EXERCISE BRIEF: Where the word "inductive" shows up in the entries below, please copy the whole line.

DATASET:
+ + + + +

-- ==== Sys2Proof/Machine/RegTable.lean ====
section
/-! DEFINITION. The BAR0 register tables of every chapter: each register's offset, its fields, their access types and reset values
(R11, R13 to R17), the block bases of R440 and the decoding of an offset (R439, R441). A field whose reset is HW stands at 0 here
(log entry 2). -/

namespace Sys2Proof.Machine

/-- The access types of R13. -/
inductive Access
  | rw | ro | wo | w1c | w1s | rc | rwl
  deriving DecidableEq, Repr

/-- A named field: its lowest bit, width, access type and reset value. -/
structure FieldDef where
  lo  : Nat
  w   : Nat
  acc : Access
  rst : Nat
  deriving DecidableEq, Repr

/-- How a register is kept: plain; deferred under R24; a grid word (R68); or a 48-bit counter's low and high pair (R434). -/
inductive RegKind
  | plain | deferred | grid | counter
  deriving DecidableEq, Repr

/-- A register, or an array of `count` registers at `stride` (for a counter, pairs of words). -/
structure RegDef where
  off    : Nat
  stride : Nat
  count  : Nat
  kind   : RegKind
  fields : List FieldDef
  deriving DecidableEq, Repr

/-- The register blocks of R441. -/
inductive Blk
  | boot | pwr | jsp | hq | hqq | part | partp | obj | sec | garnet | topo | lnk | fch | onyx
  | cdc | clc | guard | seqGrid | vec | eng | exp | mdc | ctab | enc | mov | stk | ch
  deriving DecidableEq, Repr

/-- Base of compute die `d` (R440). -/
def dieBase (d : Nat) : Nat := 0x01000000 + 0x02000000 * d
/-- Base of global cluster `k` (R440). -/
def clusterBase (k : Nat) : Nat := 0x02000000 + 0x02000000 * (k / 16) + 0x00100000 * (k % 16)
/-- Base of global core `c` (R440). -/
def coreBase (c : Nat) : Nat := clusterBase (c / 8) + 0x00020000 + 0x00010000 * (c % 8)
/-- Base of global engine `g` (R440). -/
def engBase (g : Nat) : Nat := coreBase (g / 4) + 0x4000 + 0x1000 * (g % 4)
/-- Base of memory-side die `m` (R440). -/
def memDieBase (m : Nat) : Nat := 0x09000000 + 0x01000000 * m
/-- Base of stack `st` (R440). -/
def stackBase (st : Nat) : Nat := memDieBase (st / 3) + 0x00400000 * (st % 3)
/-- Base of global channel `ch` (R440). -/
def channelBase (ch : Nat) : Nat := stackBase (ch / 128) + 0x00010000 + 0x0800 * (ch % 128)

/-- Registers of the BOOT block. -/
def bootRegs : List RegDef :=
  [⟨0x0, 0, 1, .plain, [⟨0, 16, .ro, 0⟩, ⟨16, 16, .ro, 0xa20⟩]⟩,
   ⟨0x4, 0, 1, .plain, [⟨0, 8, .ro, 0x10⟩, ⟨8, 16, .ro, 0⟩]⟩,
   ⟨0x8, 0, 1, .plain, [⟨0, 8, .ro, 0⟩]⟩,
   ⟨0xc, 0, 1, .plain, [⟨0, 16, .ro, 1⟩]⟩,
   ⟨0x10, 0, 1, .plain, [⟨0, 32, .ro, 0⟩]⟩,
   ⟨0x14, 0, 1, .plain, [⟨0, 32, .ro, 0⟩]⟩,
   ⟨0x18, 0, 1, .plain, [⟨0, 4, .ro, 0⟩, ⟨4, 1, .ro, 0⟩, ⟨5, 1, .ro, 0⟩, ⟨6, 1, .ro, 0⟩, ⟨7, 1, .ro, 0⟩, ⟨8, 1, .ro, 0⟩, ⟨16, 8, .ro, 0⟩]⟩,
   ⟨0x1c, 0, 1, .plain, [⟨0, 1, .ro, 1⟩, ⟨1, 1, .ro, 0⟩, ⟨2, 1, .ro, 0⟩, ⟨3, 1, .ro, 0⟩, ⟨4, 1, .ro, 0⟩, ⟨5, 1, .ro, 0⟩]⟩,
   ⟨0x20, 0, 1, .plain, [⟨0, 1, .wo, 0⟩, ⟨16, 16, .wo, 0⟩]⟩,
   ⟨0x24, 0, 1, .plain, [⟨0, 1, .rw, 0⟩]⟩,
   ⟨0x28, 0, 1, .plain, [⟨0, 16, .ro, 0⟩, ⟨16, 16, .ro, 0⟩]⟩,
   ⟨0x2c, 0, 1, .plain, [⟨0, 1, .ro, 0⟩, ⟨1, 1, .ro, 0⟩, ⟨2, 6, .ro, 0⟩]⟩,
   ⟨0x30, 0, 1, .plain, [⟨0, 32, .ro, 0⟩]⟩,
   ⟨0x34, 0, 1, .plain, [⟨0, 32, .ro, 0⟩]⟩]

/-- Registers of the PWR block. -/
def pwrRegs : List RegDef :=
  [⟨0x0, 0, 1, .plain, [⟨0, 1, .rw, 0⟩, ⟨1, 1, .rw, 0⟩, ⟨2, 1, .rw, 0⟩, ⟨3, 1, .rwl, 0⟩, ⟨4, 1, .wo, 0⟩, ⟨5, 1, .rwl, 0⟩, ⟨6, 1, .rw, 1⟩]⟩,
   ⟨0x4, 0, 1, .plain, [⟨0, 3, .ro, 0⟩, ⟨3, 1, .ro, 0⟩, ⟨4, 1, .ro, 0⟩, ⟨5, 1, .ro, 0⟩]⟩,
   ⟨0x8, 0, 1, .plain, [⟨0, 24, .rw, 0xffffff⟩, ⟨24, 1, .ro, 0⟩]⟩,
   ⟨0xc, 0, 1, .plain, [⟨0, 16, .rwl, 0⟩]⟩,
   ⟨0x10, 0, 1, .plain, [⟨0, 16, .ro, 0⟩, ⟨16, 16, .rc, 0⟩]⟩,
   ⟨0x14, 0, 1, .plain, [⟨0, 1, .w1c, 0⟩, ⟨1, 1, .w1c, 0⟩, ⟨2, 1, .w1c, 0⟩, ⟨3, 1, .w1c, 0⟩, ⟨4, 1, .w1c, 0⟩, ⟨5, 1, .w1c, 0⟩, ⟨6, 1, .w1c, 0⟩]⟩,
   ⟨0x18, 0, 1, .plain, [⟨0, 8, .rw, 0⟩]⟩,
   ⟨0x1c, 0, 1, .plain, [⟨0, 11, .ro, 0⟩, ⟨11, 1, .ro, 0⟩, ⟨12, 1, .ro, 0⟩, ⟨13, 1, .ro, 0⟩]⟩,
   ⟨0x40, 4, 8, .deferred, [⟨0, 4, .rw, 0⟩, ⟨4, 4, .rw, 0⟩, ⟨8, 4, .rw, 0⟩, ⟨12, 4, .rw, 0⟩, ⟨16, 4, .rw, 0⟩, ⟨20, 4, .rw, 0⟩, ⟨24, 4, .rw, 0⟩, ⟨28, 4, .rw, 0⟩]⟩,
   ⟨0x60, 4, 8, .plain, [⟨0, 4, .ro, 8⟩, ⟨4, 4, .ro, 8⟩, ⟨8, 4, .ro, 8⟩, ⟨12, 4, .ro, 8⟩, ⟨16, 4, .ro, 8⟩, ⟨20, 4, .ro, 8⟩, ⟨24, 4, .ro, 8⟩, ⟨28, 4, .ro, 8⟩]⟩,
   ⟨0x80, 4, 16, .plain, [⟨0, 8, .ro, 0x3c⟩, ⟨8, 8, .ro, 0x3c⟩, ⟨16, 8, .ro, 0x3c⟩, ⟨24, 8, .ro, 0x3c⟩]⟩,
   ⟨0x100, 0, 1, .counter, []⟩,
   ⟨0x108, 0, 1, .counter, []⟩,
   ⟨0x110, 0, 1, .counter, []⟩,
   ⟨0x118, 0, 1, .counter, []⟩,
   ⟨0x120, 0, 1, .counter, []⟩,
   ⟨0x128, 0, 1, .counter, []⟩,
   ⟨0x130, 0, 1, .counter, []⟩,
   ⟨0x138, 0, 1, .counter, []⟩]

/-- Registers of the JSP block. -/
def jspRegs : List RegDef :=
  [⟨0x0, 0, 1, .plain, [⟨0, 1, .wo, 0⟩, ⟨1, 1, .rw, 0⟩, ⟨2, 4, .rw, 4⟩]⟩,
   ⟨0x4, 0, 1, .plain, [⟨0, 1, .ro, 0⟩, ⟨1, 1, .w1c, 0⟩, ⟨2, 1, .ro, 0⟩, ⟨3, 1, .ro, 0⟩]⟩,
   ⟨0x8, 0, 1, .plain, [⟨0, 32, .ro, 0⟩]⟩,
   ⟨0xc, 0, 1, .plain, [⟨0, 32, .ro, 0⟩]⟩,
   ⟨0x10, 0, 1, .plain, [⟨0, 32, .ro, 0⟩]⟩,
   ⟨0x14, 0, 1, .plain, [⟨0, 32, .ro, 0⟩]⟩,
   ⟨0x18, 0, 1, .plain, [⟨0, 32, .rw, 0⟩]⟩,
   ⟨0x1c, 0, 1, .plain, [⟨0, 2, .ro, 2⟩]⟩,
   ⟨0x20, 4, 8, .plain, [⟨0, 32, .ro, 0⟩]⟩,
   ⟨0x40, 0, 1, .plain, [⟨0, 32, .ro, 0⟩]⟩,
   ⟨0x44, 0, 1, .plain, [⟨0, 24, .ro, 0⟩]⟩,
   ⟨0x48, 0, 1, .plain, [⟨0, 14, .rw, 0x3e8⟩, ⟨14, 8, .rw, 0x10⟩]⟩,
   ⟨0x4c, 0, 1, .plain, [⟨2, 26, .wo, 0⟩, ⟨28, 1, .wo, 0⟩]⟩,
   ⟨0x50, 0, 1, .plain, [⟨0, 14, .rwl, 0x3e8⟩]⟩,
   ⟨0x54, 0, 1, .plain, [⟨0, 16, .ro, 0x3e8⟩, ⟨16, 16, .ro, 0x3e8⟩]⟩,
   ⟨0x58, 0, 1, .plain, [⟨0, 1, .wo, 0⟩]⟩,
   ⟨0x80, 0, 1, .counter, []⟩,
   ⟨0x88, 0, 1, .counter, []⟩,
   ⟨0x90, 0, 1, .counter, []⟩,
   ⟨0x98, 0, 1, .counter, []⟩,
   ⟨0xa0, 0, 1, .counter, []⟩,
   ⟨0xa8, 0, 1, .counter, []⟩]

+ + + + +

YOUR SOLUTION:
inductive Access
inductive RegKind
inductive Blk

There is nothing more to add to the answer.